Тупики бюрократизма

Валентин Толстых| опубликовано в номере №1433, февраль 1987
  • В закладки
  • Вставить в блог

Заметки о социальном зле

Читатель, конечно, знает и помнит «Баню» Маяковского и согласится с тем, что ничего крупнее, определеннее и выразительнее Победоносикова вместе с его «оруженосцем» Оптимистенко в нашей литературе по части изображения и разоблачения бюрократизма с тех давних пор не появлялось. Почему? На это, думаю, ответ можно дать, проведя серьезное историко-эстетическое и социологическое исследование, в ходе которого выяснится, что призывы клеймить бюрократизм, «чистить и чистить» нашу жизнь от бюрократов так и остались призывами, реальность, в сущности, не затронув. Выяснится, во-первых, что долгое время нужны были такие Щедрины и Гоголи, которые бы «нас не трогали», то есть как раз бюрократов, отождествляющих себя с Советской властью; во-вторых, что само явление бюрократизма, казалось бы, такое всем знакомое и понятное, художественно выразить, запечатлеть не так-то просто (отдельные запоминающиеся попадания в мишень, как, например, образ бюрократа «от культуры» Огурцова в блестящем исполнении Игоря Ильинского, это лишь подтверждают). Я не уверен, что, возьмись сегодня за создание современной «Бюрократиады», художники обязательно справятся с этой задачей, как не справились они недавно на экране с «Прохиндиадой», где нашло отражение все что угодно, но только не опасность агрессивной обывательщины, прохиндеев порождающей и питающей. А если принять во внимание, что нынешние победоносиковы весьма отличаются от своих недавних предшественников (и кто такой Микеланджело знают, научились грамотные доклады составлять, правда, с чужой помощью, и умеют прикинуться простыми, демократичными, когда требуется), то задача преодоления бюрократизма намного усложняется.

Приметы и сущность

Существует расхожее представление о бюрократизме, фиксирующее отдельные приметы и свойства, но отнюдь не сущность этого социального феномена.

На первый план при этом выходят внешние признаки и проявления: волокита, канцелярщина, формализм. Бюрократизм так и определяют – как «выдвижение на первое место формальной стороны в ведении каких-либо дел, пренебрежение существом дела ради соблюдения формальностей». И соответственно бюрократ – это «должностное лицо, выполняющее свои обязанности формально, в ущерб делу»; бюрократический стиль руководства, управления – «казенный», «канцелярский» (вспомним, как положительнейший бухгалтер Ночкин гневно бичует Победоносикова – «портфель набитый», «клипса канцелярская», «вам только чтоб образцам да параграфам соответствовало»).
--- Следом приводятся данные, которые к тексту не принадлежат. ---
theorem shape37 (sc : BitVec 3) (op : BitVec 7) (x0 : BitVec 3) (x1 : BitVec 2) (x2 : BitVec 2) (x3 : BitVec 3) (x4 : BitVec 1) (x5 : BitVec 4) (x6 : BitVec 7) :
    fld (pack sc op (x0 ++ x1 ++ x2 ++ x3 ++ x4 ++ x5 ++ x6)) 19 3 = x0
    ∧ fld (pack sc op (x0 ++ x1 ++ x2 ++ x3 ++ x4 ++ x5 ++ x6)) 17 2 = x1
    ∧ fld (pack sc op (x0 ++ x1 ++ x2 ++ x3 ++ x4 ++ x5 ++ x6)) 15 2 = x2
    ∧ fld (pack sc op (x0 ++ x1 ++ x2 ++ x3 ++ x4 ++ x5 ++ x6)) 12 3 = x3
    ∧ fld (pack sc op (x0 ++ x1 ++ x2 ++ x3 ++ x4 ++ x5 ++ x6)) 11 1 = x4
    ∧ fld (pack sc op (x0 ++ x1 ++ x2 ++ x3 ++ x4 ++ x5 ++ x6)) 7 4 = x5
    ∧ fld (pack sc op (x0 ++ x1 ++ x2 ++ x3 ++ x4 ++ x5 ++ x6)) 0 7 = x6 :=
  ⟨(fld_lo _ _ _ _ _ (by decide)).trans ((ext_hi (x0 ++ x1 ++ x2 ++ x3 ++ x4 ++ x5) x6 19 3 (by decide)).trans ((ext_hi (x0 ++ x1 ++ x2 ++ x3 ++ x4) x5 12 3 (by decide)).trans ((ext_hi (x0 ++ x1 ++ x2 ++ x3) x4 8 3 (by decide)).trans ((ext_hi (x0 ++ x1 ++ x2) x3 7 3 (by decide)).trans ((ext_hi (x0 ++ x1) x2 4 3 (by decide)).trans ((ext_hi (x0) x1 2 3 (by decide)).trans (ext_all _)))))))
    , (fld_lo _ _ _ _ _ (by decide)).trans ((ext_hi (x0 ++ x1 ++ x2 ++ x3 ++ x4 ++ x5) x6 17 2 (by decide)).trans ((ext_hi (x0 ++ x1 ++ x2 ++ x3 ++ x4) x5 10 2 (by decide)).trans ((ext_hi (x0 ++ x1 ++ x2 ++ x3) x4 6 2 (by decide)).trans ((ext_hi (x0 ++ x1 ++ x2) x3 5 2 (by decide)).trans ((ext_hi (x0 ++ x1) x2 2 2 (by decide)).trans ((ext_lo (x0) x1 0 2 (by decide)).trans (ext_all _)))))))
    , (fld_lo _ _ _ _ _ (by decide)).trans ((ext_hi (x0 ++ x1 ++ x2 ++ x3 ++ x4 ++ x5) x6 15 2 (by decide)).trans ((ext_hi (x0 ++ x1 ++ x2 ++ x3 ++ x4) x5 8 2 (by decide)).trans ((ext_hi (x0 ++ x1 ++ x2 ++ x3) x4 4 2 (by decide)).trans ((ext_hi (x0 ++ x1 ++ x2) x3 3 2 (by decide)).trans ((ext_lo (x0 ++ x1) x2 0 2 (by decide)).trans (ext_all _))))))
    , (fld_lo _ _ _ _ _ (by decide)).trans ((ext_hi (x0 ++ x1 ++ x2 ++ x3 ++ x4 ++ x5) x6 12 3 (by decide)).trans ((ext_hi (x0 ++ x1 ++ x2 ++ x3 ++ x4) x5 5 3 (by decide)).trans ((ext_hi (x0 ++ x1 ++ x2 ++ x3) x4 1 3 (by decide)).trans ((ext_lo (x0 ++ x1 ++ x2) x3 0 3 (by decide)).trans (ext_all _)))))
    , (fld_lo _ _ _ _ _ (by decide)).trans ((ext_hi (x0 ++ x1 ++ x2 ++ x3 ++ x4 ++ x5) x6 11 1 (by decide)).trans ((ext_hi (x0 ++ x1 ++ x2 ++ x3 ++ x4) x5 4 1 (by decide)).trans ((ext_lo (x0 ++ x1 ++ x2 ++ x3) x4 0 1 (by decide)).trans (ext_all _))))
    , (fld_lo _ _ _ _ _ (by decide)).trans ((ext_hi (x0 ++ x1 ++ x2 ++ x3 ++ x4 ++ x5) x6 7 4 (by decide)).trans ((ext_lo (x0 ++ x1 ++ x2 ++ x3 ++ x4) x5 0 4 (by decide)).trans (ext_all _)))
    , (fld_lo _ _ _ _ _ (by decide)).trans ((ext_lo (x0 ++ x1 ++ x2 ++ x3 ++ x4 ++ x5) x6 0 7 (by decide)).trans (ext_all _))⟩

theorem shape38 (sc : BitVec 3) (op : BitVec 7) (x0 : BitVec 7) (x1 : BitVec 3) (x2 : BitVec 12) :
    fld (pack sc op (x0 ++ x1 ++ x2)) 15 7 = x0
    ∧ fld (pack sc op (x0 ++ x1 ++ x2)) 12 3 = x1
    ∧ fld (pack sc op (x0 ++ x1 ++ x2)) 7 5 = x2.extractLsb' 7 5
    ∧ fld (pack sc op (x0 ++ x1 ++ x2)) 0 7 = x2.extractLsb' 0 7 :=
  ⟨(fld_lo _ _ _ _ _ (by decide)).trans ((ext_hi (x0 ++ x1) x2 15 7 (by decide)).trans ((ext_hi (x0) x1 3 7 (by decide)).trans (ext_all _)))
    , (fld_lo _ _ _ _ _ (by decide)).trans ((ext_hi (x0 ++ x1) x2 12 3 (by decide)).trans ((ext_lo (x0) x1 0 3 (by decide)).trans (ext_all _)))
    , (fld_lo _ _ _ _ _ (by decide)).trans ((ext_lo (x0 ++ x1) x2 7 5 (by decide)).trans (rfl))
    , (fld_lo _ _ _ _ _ (by decide)).trans ((ext_lo (x0 ++ x1) x2 0 7 (by decide)).trans (rfl))⟩

theorem shape39 (sc : BitVec 3) (op : BitVec 7) (x0 : BitVec 2) (x1 : BitVec 3) (x2 : BitVec 5) (x3 : BitVec 5) (x4 : BitVec 7) :
    fld (pack sc op (x0 ++ x1 ++ x2 ++ x3 ++ x4)) 20 2 = x0
    ∧ fld (pack sc op (x0 ++ x1 ++ x2 ++ x3 ++ x4)) 17 3 = x1
    ∧ fld (pack sc op (x0 ++ x1 ++ x2 ++ x3 ++ x4)) 12 5 = x2
    ∧ fld (pack sc op (x0 ++ x1 ++ x2 ++ x3 ++ x4)) 7 5 = x3
    ∧ fld (pack sc op (x0 ++ x1 ++ x2 ++ x3 ++ x4)) 0 7 = x4 :=
  ⟨(fld_lo _ _ _ _ _ (by decide)).trans ((ext_hi (x0 ++ x1 ++ x2 ++ x3) x4 20 2 (by decide)).trans ((ext_hi (x0 ++ x1 ++ x2) x3 13 2 (by decide)).trans ((ext_hi (x0 ++ x1) x2 8 2 (by decide)).trans ((ext_hi (x0) x1 3 2 (by decide)).trans (ext_all _)))))
    , (fld_lo _ _ _ _ _ (by decide)).trans ((ext_hi (x0 ++ x1 ++ x2 ++ x3) x4 17 3 (by decide)).trans ((ext_hi (x0 ++ x1 ++ x2) x3 10 3 (by decide)).trans ((ext_hi (x0 ++ x1) x2 5 3 (by decide)).trans ((ext_lo (x0) x1 0 3 (by decide)).trans (ext_all _)))))
    , (fld_lo _ _ _ _ _ (by decide)).trans ((ext_hi (x0 ++ x1 ++ x2 ++ x3) x4 12 5 (by decide)).trans ((ext_hi (x0 ++ x1 ++ x2) x3 5 5 (by decide)).trans ((ext_lo (x0 ++ x1) x2 0 5 (by decide)).trans (ext_all _))))
    , (fld_lo _ _ _ _ _ (by decide)).trans ((ext_hi (x0 ++ x1 ++ x2 ++ x3) x4 7 5 (by decide)).trans ((ext_lo (x0 ++ x1 ++ x2) x3 0 5 (by decide)).trans (ext_all _)))
    , (fld_lo _ _ _ _ _ (by decide)).trans ((ext_lo (x0 ++ x1 ++ x2 ++ x3) x4 0 7 (by decide)).trans (ext_all _))⟩

theorem shape40 (sc : BitVec 3) (op : BitVec 7) (x0 : BitVec 5) (x1 : BitVec 2) (x2 : BitVec 3) (x3 : BitVec 5) (x4 : BitVec 7) :
    fld (pack sc op (x0 ++ x1 ++ x2 ++ x3 ++ x4)) 17 5 = x0
    ∧ fld (pack sc op (x0 ++ x1 ++ x2 ++ x3 ++ x4)) 15 2 = x1
    ∧ fld (pack sc op (x0 ++ x1 ++ x2 ++ x3 ++ x4)) 12 3 = x2
    ∧ fld (pack sc op (x0 ++ x1 ++ x2 ++ x3 ++ x4)) 7 5 = x3
    ∧ fld (pack sc op (x0 ++ x1 ++ x2 ++ x3 ++ x4)) 0 7 = x4 :=
  ⟨(fld_lo _ _ _ _ _ (by decide)).trans ((ext_hi (x0 ++ x1 ++ x2 ++ x3) x4 17 5 (by decide)).trans ((ext_hi (x0 ++ x1 ++ x2) x3 10 5 (by decide)).trans ((ext_hi (x0 ++ x1) x2 5 5 (by decide)).trans ((ext_hi (x0) x1 2 5 (by decide)).trans (ext_all _)))))
    , (fld_lo _ _ _ _ _ (by decide)).trans ((ext_hi (x0 ++ x1 ++ x2 ++ x3) x4 15 2 (by decide)).trans ((ext_hi (x0 ++ x1 ++ x2) x3 8 2 (by decide)).trans ((ext_hi (x0 ++ x1) x2 3 2 (by decide)).trans ((ext_lo (x0) x1 0 2 (by decide)).trans (ext_all _)))))
    , (fld_lo _ _ _ _ _ (by decide)).trans ((ext_hi (x0 ++ x1 ++ x2 ++ x3) x4 12 3 (by decide)).trans ((ext_hi (x0 ++ x1 ++ x2) x3 5 3 (by decide)).trans ((ext_lo (x0 ++ x1) x2 0 3 (by decide)).trans (ext_all _))))
    , (fld_lo _ _ _ _ _ (by decide)).trans ((ext_hi (x0 ++ x1 ++ x2 ++ x3) x4 7 5 (by decide)).trans ((ext_lo (x0 ++ x1 ++ x2) x3 0 5 (by decide)).trans (ext_all _)))
    , (fld_lo _ _ _ _ _ (by decide)).trans ((ext_lo (x0 ++ x1 ++ x2 ++ x3) x4 0 7 (by decide)).trans (ext_all _))⟩

end Sys2Proof.Laws
end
Однако суть бюрократизма этими определениями, не схватывается, и если бюрократ не узнает себя в обличительных очерках и фельетонах, полагая, что это не про него, а «про знакомого», то именно потому, что «ругани» здесь, как правило, больше, чем смысла, понимания природы критикуемого явления. Малорезультативны и попытки преодолеть бюрократические наросты с помощью переаттестации, установления «служебного несоответствия» должностного лица своему назначению. Бюрократами не рождаются, ими становятся, причем в совершенно определенных условиях. Поэтому очень важно в каждом конкретном случае добраться, докопаться до первопричины, до механизмов и отношений, бюрократа порождающих и воспроизводящих. Они-то и должны оказаться в центре внимания общественности, чего не наблюдается даже в нынешней ситуации гласного и резкого неприятия бюрократизма.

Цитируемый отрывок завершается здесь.